Het is haar verjaardag en hij had het beloofd. ‘Daar twijfel ik niet aan,’ zegt oom Frank met
een gezicht alsof hij het toch betwijfelt. Hij schenkt haar mok weer vol. ‘Doe je ondertussen
mijn pakje open?’
Een flauwe glimlach verschijnt op Kelly’s gezicht. ‘Ligt het in de auto?’ Oom Franks cadeaus
waren altijd groot en ze kan zich niet voorstellen dat het pakje in zijn jaszak past.
‘Ik heb het bij me.’ Hij zoekt in zijn leren jack over de rugleuning en geeft haar een
enveloppe. Ze verbergt haar teleurstelling wanneer ze de omslag aanneemt, maar hij voelt
zwaar aan dus wie weet zit er toch nog iets leuks in, misschien een halsketting of een set
nieuwe oorringen. Met haar nagel als briefopener onthult ze de inhoud: een bundeltje
bankbiljetten. Ze doet niet de moeite om te tellen. Er zit zelfs geen kaartje bij.
‘Misschien kan je iets doen aan…’ Hij wijst naar haar gezicht. ‘Weg laten laseren of zo.’
Op het moment dat ze wil antwoorden hoort ze gemorrel aan het slot. ‘Zie je. Zei ik het niet!’
Ze springt recht en trekt de deur open. Daarop valt Percy bijna de woonwagen in.
‘Geen tijd, liefje,’ zegt hij. ‘Ik ben mijn portefeuille vergeten. Michael heeft al een tournee
generale gegeven, nu is het mijn beurt.’ Gehaast loopt hij door de woonwagen. Af en toe tilt
hij iets op, opent hij een lade of kast.
‘Blijf je niet voor een stukje?’
Hij stopt even en kijkt naar de taart. ‘Geef je me anders de helft mee voor in de kroeg? Kan
ik onmiddellijk mijn schuld afbetalen. Aha!’ Hij houdt zijn portefeuille in de lucht.
‘Je hebt het beloofd,’ zegt Kelly.
‘Maar schatje, we zitten in het midden van een biljartspel. Ik kan ze toch niet zo maar in de
steek laten.’ Hij wil haar op de mond kussen, bedenkt zich en geeft haar een afscheidskus
op de kaak. ‘Morgen maak ik het goed, beloofd.’ Hij steekt zijn vinger in de taart en duwt
door de smeuïge bovenkant. ‘Lekker, hoor.’ Hij steelt nog snel een paar Smarties en haast
zich dan naar buiten.
***
Een hol geluid weerklinkt wanneer Kelly de fles neerzet en aan haar laatste kop wijn begint.
‘Het huis is mooi versierd,’ zegt oom Frank.

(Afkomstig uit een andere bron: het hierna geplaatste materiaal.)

/-- A dense command's start cycle from the marks Fb and I, with the marks that it leaves (R253, R260, R261). -/
def MxCmd.scheduled (x : MxCmd) (fb i : Nat) : MxCmd × Nat × Nat :=
  let f := max (x.issue + 6) fb
  let z := max (x.issue + 6) i
  match x.op with
  | .zero _ => ({ x with start := z, fixed := true }, z + 1, z + 1)
  | .go c _ _ _ =>
    ({ x with start := f, fixed := true }, if c.steps = 0 then (fb, i) else (f + 64 * c.steps, f + 64 * c.steps + c.rows + 8))
  | .drain _ _ _ rowsM1 _ _ => ({ x with start := z, fixed := true }, z + rowsM1 + 4, z + rowsM1 + 4)

/-- The dense commands of a queue start in its order, up to the first sparse one that has not completed (R255; log 25). -/
def scheduleQueue : List MxCmd → Nat → Nat → List MxCmd × Nat × Nat
  | [], fb, i => ([], fb, i)
  | x :: rest, fb, i =>
    if x.sparse && !x.empty && !x.done then (x :: rest, fb, i)
    else if x.sparse || x.fixed then
      let r := scheduleQueue rest fb i
      (x :: r.1, r.2)
    else
      let p := x.scheduled fb i
      let r := scheduleQueue rest p.2.1 p.2.2
      (p.1 :: r.1, r.2)

/-- The start cycles that the queue allows are fixed. -/
def Matrix.schedule (m : Matrix) : Matrix :=
  let r := scheduleQueue m.queue m.fb m.i
  { m with queue := r.1, fb := r.2.1, i := r.2.2 }

/-- The reads of one schedule cycle of every dense command, in queue order. -/
def Tile.mxReads (t : Tile) : Tile :=
  let t := (t.mx.queue.filter fun x => !x.sparse && !x.empty && !x.done && x.fixed && decide (x.start = t.mx.cyc)).foldl
    (fun (t : Tile) x => t.traceAdd 3 x.block x.addr x.issue 0 x.segNo) t
  { t with mx := { t.mx with queue := t.mx.queue.map fun x => x.reads t.spad t.mx.acc t.mx.cyc } }

/-- A command completes: its end is traced, with its start where it has no steps (R454), it is marked, and its completion signal is applied, or held while the segment that issued it
is open (R257, R270). -/
def Tile.mxComplete (t : Tile) (place : BitVec 16) (x : MxCmd) : Tile :=
  let t0 := { t with mx := { t.mx with queue := t.mx.queue.map fun (y : MxCmd) => if y.n = x.n then { y with done := true } else y } }
  let t1 := (if x.empty then t0.traceAdd 3 x.block x.addr x.issue 0 x.segNo else t0).traceAdd 4 x.block x.addr x.issue 0 x.segNo
  match x.op with
  | .go _ _ (some sem) _ =>
    if x.signalled then t1
    else if x.segNo = t.seg.number then
      { t1 with eng := { t1.eng with held := t1.eng.held ++
          [{ id := t1.eng.next, addr := x.addr, cycle := x.issue, scope := 0, segNo := x.segNo, gate := x.gate, late := 0,
             ckCopy := none, matched := true, operands := [x.cmd], body := .mxsig sem }], next := t1.eng.next + 1 } }
    else { t1 with sems := { t1.sems with pend := t1.sems.pend ++
        [{ sem := sem, op := .raise 1,
           prod := some { kind := 4, place := place, obj := sem, addr := x.addr, gate := x.gate }, order := x.cmd }] } }
  | _ => t1

/-- The writes of one schedule cycle of every dense command, in queue order, the drains after the M slots' stores
(R261); commands whose last cycle it was complete; the engine's next cycle follows. -/
def Tile.mxWrites (t : Tile) (place : BitVec 16) : Tile :=
  let cyc := t.mx.cyc
  let t1 := t.mx.queue.foldl (fun (t : Tile) x =>
    let w := x.writes t.mx.acc cyc
    let t := w.spad.foldl Tile.scheduledWrite t
    { t with mx := { t.mx with acc := w.acc, queue := t.mx.queue.map fun y => if y.n = x.n then w.cmd else y } }) t
  let t2 := (t1.mx.queue.filter fun x => !x.sparse && !x.empty && !x.done && x.fixed && decide (x.lastCycle ≤ cyc)).foldl
    (fun t x => t.mxComplete place x) t1
  { t2 with mx := { t2.mx with cyc := cyc + 1 } }

/-- Whether the matrix commands of a tile have completed. -/
def Matrix.over_ (m : Matrix) : Bool := m.queue.all fun (x : MxCmd) => x.done || x.empty

/-! ## Sparse commands (R255, R256) -/

/-- The rows of a step, read at one instant. -/
def MxCfg.stepRows (c : MxCfg) (s : Store) (acc : Acc) (j : Nat) : List OpRow × List OpRow :=
  ((List.range c.rows).map fun m => c.readA s acc j m, (List.range c.kc).map fun k => c.readB s j k)

/-- The accumulator after step j of a sparse operation. -/
def MxCfg.sparseStep (c : MxCfg) (snap : Option Shape) (s : Store) (acc : Acc) (j : Nat) : Acc :=
  let p := c.at_ j
  let ab := c.stepRows s acc j
  ((List.range c.rows).zip ab.1).foldl (fun a r =>
    a.putRow p.blk r.1 (c.newRow snap p r.1 r.2 ab.2 (a.row p.blk r.1))) acc

/-- The clock periods that a sparse operation lasts (R255). -/
def MxCfg.sparseClk (c : MxCfg) (snap : Option Shape) (s : Store) (acc : Acc) : Nat :=
  16 + (List.range c.steps).foldl (fun t j =>
    let ab := c.stepRows s acc j
    let q := c.candidates snap (c.at_ j) ab.1 ab.2
    t + max 16 ((q + c.perSc - 1) / c.perSc)) 0 + 8

/-- The sparse command that may begin: presented, with every earlier command complete (R255). -/
def Matrix.sparseReady (m : Matrix) : Option MxCmd :=
  match m.queue.find? (fun x => !x.done && !x.empty) with
  | some x => if x.sparse && x.presented && x.clkLeft.isNone then some x else none
  | none => none

/-- The sparse command whose clock periods are over. -/
def Matrix.sparseOver (m : Matrix) : Option MxCmd := m.queue.find? fun x => !x.done && x.sparse && x.clkLeft = some 0

/-- A sparse command begins (R255). -/
def Tile.sparseStart (t : Tile) : Tile :=
  match t.mx.sparseReady with
  | none => t
  | some x => match x.op with
    | .go c snap _ _ =>
      let t := t.traceAdd 3 x.block x.addr x.issue 0 x.segNo
      { t with mx := { t.mx with queue := t.mx.queue.map fun y =>
          if y.n = x.n then { y with clkLeft := some (c.sparseClk snap t.spad t.mx.acc) } else y } }
    | _ => t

Hij laat zijn blik over de rozenblaadjes glijden,
raapt een blaadje op dat door het dichtslaan van de deur zijn kant is uitgewaaid en streelt het
zachtjes.
Ze neemt zijn bewegingen in zich op en vraagt dan: ‘Denk je nog aan vroeger?’
‘Misschien moet ik maar vertrekken,’ zegt oom Frank.
Ze komt onbeholpen recht, licht schommelend op haar benen. ‘Ik heb nog taart,’ zegt ze
snel.
‘Ik denk dat ik liever ga.’ Hij schuift de enveloppe naar haar toe. ‘Denk er nog eens over na.’
‘Wacht.’ Ze neemt zijn hand en legt deze op haar broeksknoop. Smekend kijkt ze hem in de
ogen.
‘Zo werkt het niet.’ Hij laat zijn hand over haar buik glijden, ontwijkt haar borsten en stopt ten
slotte bij de wijnvlek op haar gezicht. ‘Jij bent wel veranderd.’